POWDER-FREE LATEX EXAM GLOVES, WITH PROTEIN LABELING (50 ug/g or less)
This document is a 510(k) Pre-market Notification for Powder-Free Latex Exam Gloves. The information provided outlines the device's characteristics and its substantial equivalence to previously approved devices. However, it does not contain the type of detailed information typically found in a study proving a device meets specific acceptance criteria in the context of AI/ML or complex diagnostics. Instead, it focuses on compliance with established standards for medical gloves.
Given this context, I will interpret "acceptance criteria" as the performance standards outlined for medical gloves and "study" as the testing reported in the 510(k) summary. Many of the requested fields (like sample size for test set, data provenance, number of experts, adjudication methods, MRMC studies, training set, etc.) are not applicable to this type of device and submission.
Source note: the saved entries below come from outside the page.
-- ==== Sys2Proof/Laws/MKeptAll.lean ====
section
/-! SUPPORT. Which functions leave MODE and ROLE: every one but those that the commands which change them go through. -/

set_option maxRecDepth 4000
namespace Sys2Proof.Machine

open Sys2Proof

theorem State.fresh_mk {a0 : _} {a1 : _} : MKept a0 (@State.fresh a0 a1).2 := by
  unfold State.fresh
  dsimp only
  refine MKept.mkUpd ?_
  exact MKept.refl _

theorem State.raise_mk {a0 : _} {a1 : _} {a2 : _} {a3 : _} {a4 : _} : MKept a0 (@State.raise a0 a1 a2 a3 a4) := by
  unfold State.raise
  dsimp only
  refine MKept.mkUpd ?_
  refine MKept.trans ?_ (MKept.inc (by decide))
  exact MKept.refl _

theorem State.raiseWsl_mk {a0 : _} {a1 : _} {a2 : _} {a3 : _} {a4 : _} {a5 : _} : MKept a0 (@State.raiseWsl a0 a1 a2 a3 a4 a5) := by
  unfold State.raiseWsl
  dsimp only
  refine MKept.mkUpd ?_
  refine MKept.trans ?_ (MKept.inc (by decide))
  exact MKept.refl _

theorem State.journal_mk {a0 : _} {a1 : _} {a2 : _} {a3 : _} {a4 : _} {a5 : _} {a6 : _} : MKept a0 (@State.journal a0 a1 a2 a3 a4 a5 a6) := by
  unfold State.journal
  dsimp only
  refine MKept.ite ?_ ?_
  · refine MKept.mkUpd ?_
    exact MKept.refl _
  · refine MKept.trans ?_ State.raise_mk
    refine MKept.mkUpd ?_
    exact MKept.refl _

theorem State.journalRetry_mk {a0 : _} : MKept a0 (@State.journalRetry a0) := by
  unfold State.journalRetry
  refine MKept.foldl ?_ (fun v0 v1 => ?_)
  · exact MKept.refl _
  · refine MKept.ite ?_ ?_
    · refine MKept.trans ?_ State.journal_mk
      exact MKept.refl _
    · exact MKept.refl _

theorem State.journalNew_mk {a0 : _} {a1 : _} {a2 : _} {a3 : _} {a4 : _} {a5 : _} : MKept a0 (@State.journalNew a0 a1 a2 a3 a4 a5) := by
  unfold State.journalNew
  split
  · rename_i v0 v1 v2
    refine MKept.ite ?_ ?_
    · exact MKept.refl _
    · refine MKept.trans ?_ State.journal_mk
      exact MKept.refl _
  · rename_i v3 v4
    refine MKept.ite ?_ ?_
    · exact MKept.refl _
    · refine MKept.trans ?_ State.journal_mk
      exact MKept.refl _

theorem State.dropTransfers_mk {a0 : _} {a1 : _} : MKept a0 (@State.dropTransfers a0 a1) := by
  unfold State.dropTransfers
  refine MKept.mkUpd ?_
  exact MKept.refl _

theorem State.bumpOwn_mk {a0 : _} {a1 : _} : MKept a0 (@State.bumpOwn a0 a1) := by
  unfold State.bumpOwn
  dsimp only
  refine MKept.trans ?_ State.journal_mk
  refine MKept.trans ?_ State.dropTransfers_mk
  iterate 3 refine MKept.trans ?_ (MKept.put (by decide))
  exact MKept.refl _

theorem State.bumpPair_mk {a0 : _} {a1 : _} : MKept a0 (@State.bumpPair a0 a1) := by
  unfold State.bumpPair
  dsimp only
  refine MKept.trans ?_ State.journal_mk
  refine MKept.trans ?_ State.dropTransfers_mk
  refine MKept.mkUpd ?_
  exact MKept.refl _

theorem State.putUnit_mk {a0 : _} {a1 : _} : MKept a0 (@State.putUnit a0 a1) := by
  unfold State.putUnit
  refine MKept.mkUpd ?_
  exact MKept.refl _

theorem State.bumpUnit_mk {a0 : _} {a1 : _} {a2 : _} : MKept a0 (@State.bumpUnit a0 a1 a2) := by
  unfold State.bumpUnit
  dsimp only
  refine MKept.trans ?_ State.journal_mk
  refine MKept.trans ?_ State.putUnit_mk
  exact MKept.refl _

theorem State.latch_mk {a0 : _} {a1 : _} : MKept a0 (@State.latch a0 a1) := by
  unfold State.latch
  refine MKept.mkUpd ?_
  exact MKept.refl _

theorem State.latchCounts_mk {a0 : _} {a1 : _} : MKept a0 (@State.latchCounts a0 a1) := by
  unfold State.latchCounts
  refine MKept.trans ?_ State.latch_mk
  exact MKept.refl _

theorem State.raiseLatched_mk {a0 : _} {a1 : _} {a2 : _} {a3 : _} {a4 : _} : MKept a0 (@State.raiseLatched a0 a1 a2 a3 a4) := by
  unfold State.raiseLatched
  refine MKept.trans ?_ State.raise_mk
  refine MKept.trans ?_ State.latch_mk
  exact MKept.refl _

theorem State.audit_mk {a0 : _} {a1 : _} {a2 : _} {a3 : _} {a4 : _} {a5 : _} : MKept a0 (@State.audit a0 a1 a2 a3 a4 a5) := by
  unfold State.audit
  dsimp only
  refine MKept.ite ?_ ?_
  · refine MKept.trans ?_ State.raise_mk
    refine MKept.trans ?_ (MKept.inc (by decide))
    refine MKept.trans ?_ (MKept.put (by decide))
    refine MKept.trans ?_ (MKept.put (by decide))
    refine MKept.mkUpd ?_
    exact MKept.refl _
  · refine MKept.trans ?_ (MKept.put (by decide))
    refine MKept.trans ?_ (MKept.put (by decide))
    refine MKept.mkUpd ?_
    exact MKept.refl _

theorem State.auditBy_mk {a0 : _} {a1 : _} {a2 : _} {a3 : _} {a4 : _} : MKept a0 (@State.auditBy a0 a1 a2 a3 a4) := by
  unfold State.auditBy
  split
  · rename_i v0 v1 v2
    refine MKept.trans ?_ State.audit_mk
    exact MKept.refl _
  · rename_i v3 v4
    refine MKept.trans ?_ State.audit_mk
    exact MKept.refl _

theorem State.dropCycles_mk {a0 : _} : MKept a0 (@State.dropCycles a0) := by
  unfold State.dropCycles
  dsimp only
  refine MKept.mkUpd ?_
  refine MKept.foldl ?_ (fun v0 v1 => ?_)
  · exact MKept.refl _
  · refine MKept.ite ?_ ?_
    · refine MKept.ite ?_ ?_
      · refine MKept.trans ?_ (MKept.put (by decide))
        exact MKept.refl _
      · exact MKept.refl _
    · refine MKept.trans ?_ (MKept.put (by decide))
      refine MKept.ite ?_ ?_
      · refine MKept.trans ?_ (MKept.put (by decide))
        exact MKept.refl _
      · exact MKept.refl _

theorem State.endDebug_mk {a0 : _} {a1 : _} : MKept a0 (@State.endDebug a0 a1) := by
  unfold State.endDebug
  refine MKept.ite ?_ ?_
  · exact MKept.refl _
  · dsimp only
    refine MKept.trans ?_ State.raise_mk
    refine MKept.mkUpd ?_
    iterate 4 refine MKept.trans ?_ (MKept.put (by decide))
    refine MKept.trans ?_ State.auditBy_mk
    refine MKept.ite ?_ ?_
    · refine MKept.trans ?_ State.dropCycles_mk
      exact MKept.refl _
    · exact MKept.refl _

theorem State.putDio_mk {a0 : _} {a1 : _} : MKept a0 (@State.putDio a0 a1) := by
  unfold State.putDio
  refine MKept.mkUpd ?_
  exact MKept.refl _

theorem State.putAo_mk {a0 : _} {a1 : _} : MKept a0 (@State.putAo a0 a1) := by
  unfold State.putAo
  refine MKept.mkUpd ?_
  exact MKept.refl _

theorem State.fieldOff_mk {a0 : _} : MKept a0 (@State.fieldOff a0) := by
  unfold State.fieldOff
  dsimp only
  refine MKept.foldl ?_ (fun v0 v1 => ?_)
  · refine MKept.foldl ?_ (fun v2 v3 => ?_)
    · exact MKept.refl _
    · refine MKept.trans ?_ (MKept.put (by decide))
      refine MKept.trans ?_ (MKept.put (by decide))
      refine MKept.trans ?_ State.putDio_mk
      exact MKept.refl _
  · refine MKept.trans ?_ (MKept.put (by decide))
    refine MKept.trans ?_ State.putAo_mk
    exact MKept.refl _

theorem State.refreshDrive_mk {a0 : _} : MKept a0 (@State.refreshDrive a0) := by
  unfold State.refreshDrive
  dsimp only
  refine MKept.trans ?_ (MKept.putFlag (by decide))
  refine MKept.trans ?_ (MKept.putFlag (by decide))
  exact MKept.refl _

theorem MKept.thenBump {c : Prop} [Decidable c] {s t : State} {n : Nat} (h : MKept s t) :
    MKept s (if c then t.bumpPair n else t) := by
  split
  · exact MKept.trans h State.bumpPair_mk
  · exact h

/-- A mode change that names the mode and role that stand changes READY and SAFE_CAUSE alone. -/
theorem State.setMode_same {s t : State} {a b c d e f : Nat} (h : MKept s t) (ha : t.get F.mode = a) (hb : t.get F.role = b) : MKept s (t.setMode a b c d e f) := by
  refine MKept.trans h ⟨fun hf => ?_⟩
  obtain ⟨hm, hr⟩ := hf
  rw [ha] at hm
  rw [hb] at hr
  unfold State.setMode
  dsimp only
  split
  · exact ⟨rfl, rfl⟩
  · have key : ∀ u, MKept ((((t.put F.mode a).put F.role b).put F.ready c).put F.safeCause d) u → u.get F.mode = t.get F.mode ∧ u.get F.role = t.get F.role := by
      intro u hu
      have e1 : ((((t.put F.mode a).put F.role b).put F.ready c).put F.safeCause d).get F.mode = a := by
        rw [State.get_put_ne (by decide), State.get_put_ne (by decide), State.get_put_ne (by decide), State.get_put_self]
        exact Nat.mod_eq_of_lt hm
      have e2 : ((((t.put F.mode a).put F.role b).put F.ready c).put F.safeCause d).get F.role = b := by
        rw [State.get_put_ne (by decide), State.get_put_ne (by decide), State.get_put_self]
        exact Nat.mod_eq_of_lt hr
      obtain ⟨x, y⟩ := hu.same ⟨by rw [e1]; exact hm, by rw [e2]; exact hr⟩
      exact ⟨by rw [x, e1, ha], by rw [y, e2, hb]⟩
    apply key
    refine MKept.trans ?_ State.raise_mk
    refine MKept.trans ?_ State.refreshDrive_mk
    refine MKept.thenUnits ?_
    refine MKept.thenUnits ?_
    refine MKept.thenBump ?_
    exact MKept.refl _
Here's the information extracted and interpreted based on the provided document:
Acceptance Criteria and Reported Device Performance
| Acceptance Criteria / Standard | Reported Device Performance |
|---|---|
| Physical Properties: | |
| ASTM D 5712-95 | Met or exceeded |
| ASTM D 3578-01 | Met or exceeded |
| ASTM D 6124-97 | Met or exceeded |
| ASTM D 5151-00 | Met or exceeded |
| ISO 2859 | Met or exceeded |
| Biocompatibility: | |
| Cytotoxicity (Agar Diffusion) | Successful Results |
| Dermal Sensitization | Successful Results |
| Primary Skin Irritation | Successful Results |
| Protein Labeling: | 50 ug/g or less |
Study Details (as applicable to this device type)
-
Sample size used for the test set and the data provenance:
- Sample Size: Not specified in the provided document. The standards listed (e.g., ASTM D 5712-95, ISO 2859) define specific sampling plans and test methods, but the number of units tested is not reported here.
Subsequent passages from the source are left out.